A scalable storage system must be physically and architecturally capable of growing in capacity and performance. The Sun StorEdge A5000, with its ability to deliver over 10,000 uncached I/O operations per second, and over 95 MB/second of sustained transfer rate can easily meet the requirements of most applications. For those that require more, multiple Sun StorEdge A5000 units can be combined. Table 3-1 shows the maximum tested and supported storage capacity of Sun's server systems equipped with Sun StorEdge A5000 subsystems.

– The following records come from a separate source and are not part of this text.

-- ==== Sys2Proof/Machine/Ops.lean ====
section
/-! DEFINITION. The named operations every unit uses: bit fields, register access, memory bytes, bus responses with the
device error log (R16, R439), and the counters of R9. -/

namespace Sys2Proof.Machine

/-! ## Bit fields -/

/-- Field [hi:lo] of a word, as a number. -/
def fld (w : Word) (hi lo : Nat) : Nat := w.toNat / 2 ^ lo % 2 ^ (hi + 1 - lo)

/-- The word with field [hi:lo] set to `v` (its low bits). -/
def setFld (w : Word) (hi lo v : Nat) : Word :=
  BitVec.ofNat 32 (w.toNat / 2 ^ (hi + 1) * 2 ^ (hi + 1) + v % 2 ^ (hi + 1 - lo) * 2 ^ lo + w.toNat % 2 ^ lo)

/-- Bit `i` of a word. -/
def bitAt (w : Word) (i : Nat) : Bool := w.toNat / 2 ^ i % 2 == 1

/-- The word with bit `i` set to `b`. -/
def putBit (w : Word) (i : Nat) (b : Bool) : Word := setFld w i i b.toNat

/-- Sign extension of the low `n` bits of a number to an integer. -/
def sext (n v : Nat) : Int :=
  let u := v % 2 ^ n
  if u < 2 ^ (n - 1) then (u : Int) else (u : Int) - (2 ^ n : Nat)

/-- An integer wrapped into `n` bits. -/
def wrapI (n : Nat) (i : Int) : Nat := (i % (2 ^ n : Nat)).toNat

/-- The word of an integer. -/
def wordOfInt (i : Int) : Word := BitVec.ofInt 32 i

/-! ## Registers -/

/-- The block-relative register layout of the whole register space, by address (Table 1.3). -/
def regDesc (a : Nat) : Option RegDesc :=
  if a < 0x08000000 then none
  else if a < 0x08001000 then aonDesc (a - 0x08000000)
  else if 0x10000000 ≤ a ∧ a < 0x10800000 ∧ 0xF0000 ≤ a % 0x100000 ∧ a % 0x100000 < 0xF1000 then peDesc (a % 0x1000)
  else if 0x24400000 ≤ a ∧ a < 0x24401000 then imgDesc (a - 0x24400000)
  else if 0x30000000 ≤ a ∧ a < 0x30100000 then
    (if 0x100 ≤ a % 0x1000 ∧ a % 0x1000 < 0x140 then chkDesc (a % 0x1000) else cellDesc (a % 0x1000))
  else if 0x30100000 ≤ a ∧ a < 0x30110000 then shdDesc (a % 0x1000)
  else if 0x30200000 ≤ a ∧ a < 0x30210000 then evfDesc (a - 0x30200000)
  else if 0x31000000 ≤ a ∧ a < 0x31020000 then canDesc (a % 0x1000)
  else if 0x32000000 ≤ a ∧ a < 0x32040000 then tuDesc (a - 0x32000000)
  else if 0x33000000 ≤ a ∧ a < 0x33400000 then swDesc (a - 0x33000000)
  else if 0x34000000 ≤ a ∧ a < 0x34010000 then mbxDesc (a - 0x34000000)
  else if 0x35000000 ≤ a ∧ a < 0x35008000 then chkDesc (a % 0x1000)
  else if 0x36000000 ≤ a ∧ a < 0x36020000 then
    (if 0x100 ≤ a % 0x1000 ∧ a % 0x1000 < 0x140 then chkDesc (a % 0x1000) else hxDesc (a % 0x1000))
  else if 0x37000000 ≤ a ∧ a < 0x37010000 then pmuDesc (a - 0x37000000)
  else if 0x38000000 ≤ a ∧ a < 0x38010000 then ldrDesc (a - 0x38000000)
  else if 0x39000000 ≤ a ∧ a < 0x39010000 then arbDesc (a - 0x39000000)
  else if 0x3A000000 ≤ a ∧ a < 0x3A010000 then hbDesc (a - 0x3A000000)
  else if 0x40810000 ≤ a ∧ a < 0x40830000 then plDesc (a % 0x10000)
  else none

/-- The reset word of a register; 0 where no register sits. -/
def resetWord (a : Nat) : Word := ((regDesc a).map (·.reset)).getD 0

/-- The register word held at an address. -/
def State.rd (s : State) (a : Nat) : Word := smGet (resetWord a) s.regs a

/-- Setting the register word at an address. -/
def State.wr (s : State) (a : Nat) (v : Word) : State :=
  { s with regs := smSet (resetWord a) s.regs a v }

/-- A field of a register. -/
def State.fl (s : State) (a hi lo : Nat) : Nat := fld (s.rd a) hi lo

/-- Setting a field of a register. -/
def State.setFl (s : State) (a hi lo v : Nat) : State := s.wr a (setFld (s.rd a) hi lo v)

/-- A bit of a register. -/
def State.bt (s : State) (a i : Nat) : Bool := bitAt (s.rd a) i

/-- Setting a bit of a register. -/
def State.setBt (s : State) (a i : Nat) (b : Bool) : State := s.wr a (putBit (s.rd a) i b)

/-- Setting every bit of a mask in a register: a status bit raised by hardware. -/
def State.raise (s : State) (a : Nat) (mask : Word) : State := s.wr a (s.rd a ||| mask)

/-- A counter that stops at all ones (R9). -/
def State.satInc (s : State) (a hi lo : Nat) (by_ : Nat := 1) : State :=
  s.setFl a hi lo (min (s.fl a hi lo + by_) (2 ^ (hi + 1 - lo) - 1))

/-- A counter that wraps (R9). -/
def State.wrapInc (s : State) (a hi lo : Nat) (by_ : Nat := 1) : State :=
  s.setFl a hi lo (s.fl a hi lo + by_)

/-- The hidden state of a context. -/
def State.ctx (s : State) (k : Nat) : CtxH := smGet {} s.ctxH k

/-- Setting it. -/
def State.setCtx (s : State) (k : Nat) (h : CtxH) : State := { s with ctxH := smSet {} s.ctxH k h }

/-- The per-master copy of a register (R173, R213, R323, R415). -/
def State.mrd (s : State) (m a : Nat) : Word := smGet (resetWord a) s.mregs (m * 2 ^ 32 + a)

/-- Setting a per-master copy. -/
def State.mwr (s : State) (m a : Nat) (v : Word) : State :=
  { s with mregs := smSet (resetWord a) s.mregs (m * 2 ^ 32 + a) v }

/-- Every register listed in the store whose address satisfies `p`: what can differ from reset there. -/
def State.listed (s : State) (p : Nat → Bool) : List (Nat × Word) := s.regs.filter (fun e => p e.1)

/-- Registers in an address range back to their reset words, but for the addresses `keep` names. -/
def State.clearRegs (s : State) (lo hi : Nat) (keep : Nat → Bool := fun _ => false) : State :=
  { s with regs := s.regs.filter (fun e => decide (e.1 < lo) || decide (hi ≤ e.1) || keep e.1),
           rwoDone := s.rwoDone.filter (fun e => decide (e.1 < lo) || decide (hi ≤ e.1) || keep e.1),
           mregs := s.mregs.filter (fun e => decide (e.1 % 2 ^ 32 < lo) || decide (hi ≤ e.1 % 2 ^ 32) || keep (e.1 % 2 ^ 32)) }

/-- What a software write of `v` makes of a register's word, by the access types of its bits (R7, R8): RW bits take the
value, W1C bits clear where it has ones, RWO bits take it at the first write since the covering reset. -/
def writtenWord (d : RegDesc) (old v : Word) (first : Bool) : Word :=
  let set := if first then d.rw ||| d.rwo else d.rw
  ((old &&& ~~~set) ||| (v &&& set)) &&& ~~~(d.w1c &&& v)

/-- A plain software write of a register (R8). -/
def State.softWrite (s : State) (a : Nat) (v : Word) : State :=
  match regDesc a with
  | none => s
  | some d =>
    let first := !(smGet false s.rwoDone a)
    let s1 := s.wr a (writtenWord d (s.rd a) v first)
    if d.rwo = 0 then s1 else { s1 with rwoDone := smSet false s1.rwoDone a true }

/-- The part of a read that clears: RC bits go to 0 (R8). -/
def State.readClear (s : State) (a : Nat) : State :=
  match regDesc a with
  | none => s
  | some d => if d.rc = 0 then s else s.wr a (s.rd a &&& ~~~d.rc)

/-! ## Unit state without an address -/

/-- The hidden state of a cell. -/
def State.cell (s : State) (c : Nat) : CellH := smGet {} s.cellH c

/-- Setting the hidden state of a cell. -/
def State.setCell (s : State) (c : Nat) (h : CellH) : State := { s with cellH := smSet {} s.cellH c h }

/-! ## Memory bytes -/

/-- The byte of memory at an address; unlisted bytes read 0 (DESIGN CHOICE, log entry 7). -/
def State.byte (s : State) (a : Nat) : Byte := smGet 0 s.mem a

/-- Writing a byte of memory. -/
def State.setByte (s : State) (a : Nat) (v : Byte) : State := { s with mem := smSet 0 s.mem a v }

/-- `n` bytes of memory, lowest address first. -/
def State.bytes (s : State) (a : Nat) : Nat → List Byte
  | 0 => []
  | n + 1 => s.byte a :: s.bytes (a + 1) n

/-- Writing a list of bytes from an address up. -/
def State.setBytes (s : State) (a : Nat) : List Byte → State
  | [] => s
  | b :: r => (s.setByte a b).setBytes (a + 1) r

/-- Little-endian value of bytes (R12). -/
def leNat : List Byte → Nat
  | [] => 0
  | b :: r => b.toNat + 256 * leNat r

/-- The `n` little-endian bytes of a value (R12). -/
def leBytes : Nat → Nat → List Byte
  | 0, _ => []
  | n + 1, v => BitVec.ofNat 8 v :: leBytes n (v / 256)

/-- A memory word at an address. -/
def State.mem32 (s : State) (a : Nat) : Word := BitVec.ofNat 32 (leNat (s.bytes a 4))

/-- Writing a memory word. -/
def State.setMem32 (s : State) (a : Nat) (v : Word) : State := s.setBytes a (leBytes 4 v.toNat)

/-- A range of memory to zero with good check bits (R316). -/
def State.zeroMem (s : State) (lo hi : Nat) : State :=
  { s with mem := s.mem.filter (fun e => decide (e.1 < lo) || decide (hi ≤ e.1)),
           ecc := s.ecc.filter (fun e => decide (e.1 < lo) || decide (hi ≤ e.1)) }

/-! ## Free values -/

/-- A free word, and the state that has taken it (DESIGN CHOICE, log entry 4). -/
def State.free (s : State) : Word × State := (Config.freeWord s.freeCtr, { s with freeCtr := s.freeCtr + 1 })

/-- The hidden state of a slot. -/
def State.slot (s : State) (k : Nat) : SlotH := smGet {} s.slotH k

/-- Setting it. -/
def State.setSlot (s : State) (k : Nat) (h : SlotH) : State := { s with slotH := smSet {} s.slotH k h }

/-! ## Output -/

/-- Sending something out. -/
def State.emit (s : State) (o : Out) : State := { s with out := o :: s.out }

end Sys2Proof.Machine
end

Maximum Sun StorEdge A5000 127 GB Arrays Maximum Sun StorEdge A5000 509 GB Arrays Maximum Total Capacity
Sun Enterprise Server 3000
24
6
3 TB
Sun Enterprise Server 4000
48
12
6 TB
Sun Enterprise Server 5000
48
12
6 TB
Sun Enterprise Server 6000
72
18
9 TB
Sun Enterprise Server 10000
-
24
12 TB
SPARCserver 2000/2000E
72
18
9 TB
SPARCserver 1000/1000E
8
2
1 TB

Table 3-1: With the Sun StorEdge A5000, Sun servers can deliver very large on-line storage capacities

With dual 100 MB/second, full duplex ports, the Fibre Channel Arbitrated Loop interface of the Sun StorEdge A5000 ensures that there are no bottlenecks in the link between the host and the storage system. Fibre Channel's ability to connect with high speed switched communications "fabrics" enables today's sophisticated Sun StorEdge A5000 to become part of very large intelligent storage network systems.

Specifications and Standards

The Sun StorEdge A5000 meets all relevant domestic and international agency safety, ergonomics, EMI, and environmental requirements.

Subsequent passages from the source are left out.